2. In vitro fibrin degradation positively correlated with in vitro folliculogenesis, serving as the foundation of the proposed system

The FA-IPN has been shown to promote mouse follicle growth, increasing the number of meiotically competent oocytes relative to either fibrin or alginate alone [18]. In mice, ovarian follicles secrete plasminogen activator in response to FSH stimulation and degrade fibrin in the encapsulating hydrogel matrix. We therefore established a correlation between fibrin degradation and follicle health, demonstrating that healthy follicles can actively degrade fibrin in the FA-IPN during culture, while damaged ones cannot. Examples of originally captured images and images processed using the MATLAB® code are shown in Fig 2A. The live follicle (arrow, left column, top) degraded the fibrin component during 6 days of culture and was surrounded by clear area, while the matrix around the dead follicle (arrow, left column, bottom) remained dark and dense. We specifically chose D6 images for this quantification because of the correlation between antrum formation and follicle atresia [19,20]. These images were processed with the MATLAB® code and the right column in Fig 2A shows the processed binary images in which the fibrin degradation circles were intensified by this conversion. We used both manual and automated MATLAB®/ImageJ [25] to measure changes in optical clarity due to fibrin removal and the results from both manual calculation and program measurements were recorded and compared in Fig 2B. We did not see any significant difference between the two methods, confirming that the program is suitable to measure fibrin degradation in an attempt to evaluate follicle health. However, a slightly greater variation was observed in program measurements, which could be due to the more forgiving aspect of the manual calculation.

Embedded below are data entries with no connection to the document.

-- ==== Sys2Proof/Machine/Latches.lean ====
section
/-! DEFINITION. The feeder unit's commands (chapter 5). -/

namespace Sys2Proof.Machine

/-! ### Couple-sense edges (R110, R114, R117, R118) -/

/-- R110: a rising edge confirms a take. -/
def State.confirmTake (s : State) (i f : Nat) (pos : Int) : State :=
  let t := (s.putLatch i (Latch.mk (.closed f) 0)).putFeeder f (.coupled (s.feeder f).rail i)
  ((t.log (.feederTaken f i pos)).settle i .asPlanned).completeIfSettled

/-- R114: a falling edge confirms a release. -/
def State.confirmRelease (s : State) (i f : Nat) : State :=
  let x := (s.feeder f).releasePoint
  let t := (s.putFeeder f (.parked (s.feeder f).rail x)).openLatch i
  ((t.log (.feederReleased f i x)).settle i .asPlanned).completeIfSettled

/-- R123: the projection after a drop of feeder f by latch i with no pass running. -/
def State.correctProjection (s : State) (i f : Nat) : State :=
  match s.queue.records with
  | [] => s.followProjection
  | _ :: _ =>
    match s.queue.proj.feeder f with
    | .coupled rail j =>
      if j = i then
        let proj := Projection.mk (s.queue.proj.feeders.setIfInBounds f (.faulted rail))
          (s.queue.proj.holders.setIfInBounds i none)
        s.setQueue { s.queue with proj := proj }
      else s
    | .undeclared | .parked _ _ | .faulted _ => s

/-- R117: a falling edge on a CLOSED latch is a drop. -/
def State.dropFeeder (s : State) (i f : Nat) : State :=
  let t := (s.noteRaise (.feederMissed f i .dropped)).faultFeeder i f
  if t.passInProgress then t.abortPass .feederMissed else t.correctProjection i f

/-- The level on a couple-sense input. -/
def State.setSense (s : State) (i : Nat) (level : Bool) : State :=
  s.setFeeders { s.feeders with senses := s.feeders.senses.setIfInBounds i level }

/-- R118: how an edge is taken in each latch state; the input of a system that is not fitted is not read (R102). -/
def State.takeEdge (s : State) (i : Nat) (level : Bool) : State :=
  if i < s.systems then
    match (s.latch i).state, level with
    | .closing f pos, true => s.confirmTake i f pos
    | .opening f, false => s.confirmRelease i f
    | .closed f, false => s.dropFeeder i f
    | .closing _ _, false | .opening _, true | .closed _, true | .opened, _ => s
  else s

/-- COUPLE_SENSE_EDGE (R118); an input that already stands at the level has no edge. -/
def execCoupleSenseEdge (system : Fin 4) (level : Bool) (s : State) : Next :=
  .next (if s.sense system.val = level then s else (s.setSense system.val level).takeEdge system.val level)

/-! ### Countdowns that run out (R112, R115) -/

/-- TAKE_COUNTDOWN_EXPIRY (R112): the countdown of a CLOSING latch reaches 0. Within a step it is taken by the step itself
(R107); a latch that is not CLOSING has no such countdown. -/
def execTakeCountdownExpiry (system : Fin 4) (s : State) : Next :=
  .next (match (s.latch system.val).state with
    | .closing f pos => (s.expireTake system.val f pos).abortPass .feederMissed
    | .opened | .closed _ | .opening _ => s)

/-- RELEASE_COUNTDOWN_EXPIRY (R115): the countdown of an OPENING latch reaches 0. -/
def execReleaseCountdownExpiry (system : Fin 4) (s : State) : Next :=
  .next (match (s.latch system.val).state with
    | .opening f => (s.expireRelease system.val f).abortPass .feederStuck
    | .opened | .closed _ | .closing _ _ => s)

/-! ### Requests -/

/-- R104 check 5: another feeder of the rail is PARKED at the position. -/
def State.spotTaken (s : State) (f rail : Nat) (pos : Int) : Bool :=
  (List.range 16).any fun g => decide (g ≠ f) && decide (s.feeder g = .parked rail pos)

/-- The feeder number and record that DECLARE_FEEDER and FORGET_FEEDER answer. -/
def State.feederAnswer (s : State) (f : Nat) : Answer := accept (bytesOf 1 f ++ (s.feeder f).bytes)

/-- R104. -/
def State.declareFeeder (q : DeclareRequest) (s : State) : State × Answer :=
  if 15 < q.feeder ∨ 7 < q.rail then (s, refuse .range)
  else if s.queue.records ≠ [] then (s, refuse .busy)
  else if (s.feeder q.feeder).carried then (s, refuse .feederState)
  else if s.inField q.position = false then (s, refuse .range)
  else if s.spotTaken q.feeder q.rail q.position then (s, refuse .railBlocked)
  else
    let t := (s.putFeeder q.feeder (.parked q.rail q.position)).followProjection
    (t, t.feederAnswer q.feeder)

/-- DECLARE_FEEDER (R104). -/
def execDeclareFeeder (body : List Byte) (s : State) : Next :=
  .next (s.addressed (kindByte 0x11) (parseDeclare body) State.declareFeeder)

/-- R105. -/
def State.forgetFeeder (f : Nat) (s : State) : State × Answer :=
  if 15 < f then (s, refuse .range)
  else if s.queue.records ≠ [] then (s, refuse .busy)
  else if (s.feeder f).carried then (s, refuse .feederState)
  else
    let t := (s.putFeeder f .undeclared).followProjection
    (t, t.feederAnswer f)

/-- FORGET_FEEDER (R105). -/
def execForgetFeeder (body : List Byte) (s : State) : Next :=
  .next (s.addressed (kindByte 0x12) (parseByte body) State.forgetFeeder)

/-- QUERY_FEEDERS (R124). -/
def execQueryFeeders (body : List Byte) (s : State) : Next :=
  .next (s.addressed (kindByte 0x13) (parseEmpty body) (reads fun _ t => t.feederRecords))

end Sys2Proof.Machine
end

Fig 2 — (a) Representative images of a live follicle (top) and a dead follicle (bottom) in brightfield images and processed binary images. Scale bar = 800 μm. (b) Results from manual calculation (M) and automated program measurement (A) of fibrin degradation in GM+Apr condition for live follicles on D6. Data presented as mean ± SEM, with n = 9 in each case.

The proposed screening process for the high-throughput approach is demonstrated in the flow chart of the image analysis in Fig 3. Stacks of original images of FA-IPNs are first converted to binary images, in which original optical clarity due to fibrin removal would appear as white whereas follicles and areas with fibrin presence would appear as black. Since the “black” area that correlates with the encapsulated follicles reside in the white area of fibrin degradation, we can correct for area loss due to follicle expansion for further MATLAB® program analyses. The program output is based on the fibrin degradation area measurement of the current images to the cutting-off value [mean– 1.5× standard deviation (SD)] established by the controls and normal distribution assumption. The system was designed to test for positive toxic effects on follicle health, therefore if the fibrin degradation area is significantly smaller (< cutting-off value), the output will be “X”, indicating positive toxic effects, i.e., dead follicles; if the degradation area is comparable to controls (> cutting-off value), the output is “√”, indicating absence of toxic effects, i.e., healthy follicles; if the degradation area is equal to the cutting-off value, the p-value in this case is equal to 0.05, which may require further examination at higher magnification.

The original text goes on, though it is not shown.